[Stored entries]
·····

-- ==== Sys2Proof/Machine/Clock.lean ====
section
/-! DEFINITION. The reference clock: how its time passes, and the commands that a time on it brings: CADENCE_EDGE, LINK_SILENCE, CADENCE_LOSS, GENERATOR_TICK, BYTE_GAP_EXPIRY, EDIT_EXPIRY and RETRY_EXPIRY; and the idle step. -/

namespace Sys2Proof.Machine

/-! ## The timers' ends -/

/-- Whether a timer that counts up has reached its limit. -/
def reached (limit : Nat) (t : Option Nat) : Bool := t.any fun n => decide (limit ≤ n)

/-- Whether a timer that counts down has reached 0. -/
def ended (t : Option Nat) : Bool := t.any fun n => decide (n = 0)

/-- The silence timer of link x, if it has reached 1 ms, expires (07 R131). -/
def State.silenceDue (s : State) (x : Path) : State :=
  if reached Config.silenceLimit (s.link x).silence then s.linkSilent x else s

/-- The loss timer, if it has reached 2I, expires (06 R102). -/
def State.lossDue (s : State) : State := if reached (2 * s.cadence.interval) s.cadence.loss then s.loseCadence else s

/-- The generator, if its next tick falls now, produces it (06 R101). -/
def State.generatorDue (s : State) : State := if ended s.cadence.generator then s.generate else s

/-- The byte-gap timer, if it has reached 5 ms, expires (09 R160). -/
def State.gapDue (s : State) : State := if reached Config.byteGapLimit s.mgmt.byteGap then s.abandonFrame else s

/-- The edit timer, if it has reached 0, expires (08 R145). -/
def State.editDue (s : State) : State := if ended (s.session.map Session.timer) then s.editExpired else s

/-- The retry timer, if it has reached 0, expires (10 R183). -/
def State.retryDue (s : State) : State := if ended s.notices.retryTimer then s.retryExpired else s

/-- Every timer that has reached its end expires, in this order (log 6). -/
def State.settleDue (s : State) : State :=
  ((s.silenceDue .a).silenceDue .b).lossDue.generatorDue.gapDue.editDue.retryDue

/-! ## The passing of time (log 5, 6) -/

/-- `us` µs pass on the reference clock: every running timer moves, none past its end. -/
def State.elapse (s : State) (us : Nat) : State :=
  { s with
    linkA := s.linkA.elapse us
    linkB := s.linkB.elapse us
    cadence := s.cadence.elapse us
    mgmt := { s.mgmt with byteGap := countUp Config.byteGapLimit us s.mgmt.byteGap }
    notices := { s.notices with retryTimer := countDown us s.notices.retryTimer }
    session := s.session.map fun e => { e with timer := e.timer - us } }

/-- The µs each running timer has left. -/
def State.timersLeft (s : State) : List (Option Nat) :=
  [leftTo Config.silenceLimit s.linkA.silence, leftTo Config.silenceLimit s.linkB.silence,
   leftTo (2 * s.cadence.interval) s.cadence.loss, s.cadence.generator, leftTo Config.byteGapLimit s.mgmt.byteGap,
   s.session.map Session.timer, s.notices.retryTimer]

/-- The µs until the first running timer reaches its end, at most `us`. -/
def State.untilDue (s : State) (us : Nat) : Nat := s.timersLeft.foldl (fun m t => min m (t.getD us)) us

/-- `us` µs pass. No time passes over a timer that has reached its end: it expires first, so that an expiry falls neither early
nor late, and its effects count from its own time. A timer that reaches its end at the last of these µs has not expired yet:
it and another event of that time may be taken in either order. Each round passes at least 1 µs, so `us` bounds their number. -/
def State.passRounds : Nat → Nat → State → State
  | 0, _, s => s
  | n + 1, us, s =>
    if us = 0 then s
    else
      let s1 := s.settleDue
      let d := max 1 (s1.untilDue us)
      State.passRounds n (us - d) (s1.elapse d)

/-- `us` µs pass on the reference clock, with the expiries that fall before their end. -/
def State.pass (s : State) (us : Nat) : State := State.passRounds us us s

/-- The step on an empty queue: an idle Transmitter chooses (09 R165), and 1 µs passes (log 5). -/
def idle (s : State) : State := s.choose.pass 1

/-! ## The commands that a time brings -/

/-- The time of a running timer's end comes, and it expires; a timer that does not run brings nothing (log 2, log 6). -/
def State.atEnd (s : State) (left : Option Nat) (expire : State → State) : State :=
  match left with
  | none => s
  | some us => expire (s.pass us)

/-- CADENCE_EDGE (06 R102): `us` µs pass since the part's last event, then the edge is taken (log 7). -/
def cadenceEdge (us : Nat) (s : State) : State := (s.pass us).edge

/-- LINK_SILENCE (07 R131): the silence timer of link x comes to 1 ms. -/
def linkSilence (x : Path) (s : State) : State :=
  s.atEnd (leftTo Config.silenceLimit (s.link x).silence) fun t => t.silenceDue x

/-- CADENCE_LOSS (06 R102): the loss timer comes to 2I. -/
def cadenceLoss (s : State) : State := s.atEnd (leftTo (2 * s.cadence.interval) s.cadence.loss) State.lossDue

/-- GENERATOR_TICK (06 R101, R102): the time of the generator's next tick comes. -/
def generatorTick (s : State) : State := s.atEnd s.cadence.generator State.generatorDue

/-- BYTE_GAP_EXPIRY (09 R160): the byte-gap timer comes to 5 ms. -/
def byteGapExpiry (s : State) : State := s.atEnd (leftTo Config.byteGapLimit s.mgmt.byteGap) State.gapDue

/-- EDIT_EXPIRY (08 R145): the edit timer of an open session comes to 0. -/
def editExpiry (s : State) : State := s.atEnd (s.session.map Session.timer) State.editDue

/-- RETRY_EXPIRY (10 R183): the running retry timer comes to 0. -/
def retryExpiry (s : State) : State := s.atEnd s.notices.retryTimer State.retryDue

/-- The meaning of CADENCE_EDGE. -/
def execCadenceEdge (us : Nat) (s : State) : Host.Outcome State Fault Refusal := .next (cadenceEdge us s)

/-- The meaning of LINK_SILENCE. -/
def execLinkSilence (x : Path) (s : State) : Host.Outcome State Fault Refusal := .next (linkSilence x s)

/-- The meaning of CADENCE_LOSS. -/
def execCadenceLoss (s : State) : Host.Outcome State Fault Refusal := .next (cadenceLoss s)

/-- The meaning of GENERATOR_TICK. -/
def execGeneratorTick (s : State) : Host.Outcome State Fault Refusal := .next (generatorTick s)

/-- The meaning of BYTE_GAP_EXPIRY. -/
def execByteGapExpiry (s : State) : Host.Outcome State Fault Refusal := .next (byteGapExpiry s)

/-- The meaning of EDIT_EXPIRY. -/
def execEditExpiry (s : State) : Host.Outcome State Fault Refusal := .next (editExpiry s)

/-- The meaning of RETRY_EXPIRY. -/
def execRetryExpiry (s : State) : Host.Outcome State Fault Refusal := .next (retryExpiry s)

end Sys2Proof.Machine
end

·····

**Problem details:** Output the lines of the records above exactly as they appear, from the line containing "def editExpiry (s" through the line containing "of GENERATOR_TICK. -/".

**Response to this exercise:**
def editExpiry (s : State) : State := s.atEnd (s.session.map Session.timer) State.editDue

/-- RETRY_EXPIRY (10 R183): the running retry timer comes to 0. -/
def retryExpiry (s : State) : State := s.atEnd s.notices.retryTimer State.retryDue

/-- The meaning of CADENCE_EDGE. -/
def execCadenceEdge (us : Nat) (s : State) : Host.Outcome State Fault Refusal := .next (cadenceEdge us s)

/-- The meaning of LINK_SILENCE. -/
def execLinkSilence (x : Path) (s : State) : Host.Outcome State Fault Refusal := .next (linkSilence x s)

/-- The meaning of CADENCE_LOSS. -/
def execCadenceLoss (s : State) : Host.Outcome State Fault Refusal := .next (cadenceLoss s)

/-- The meaning of GENERATOR_TICK. -/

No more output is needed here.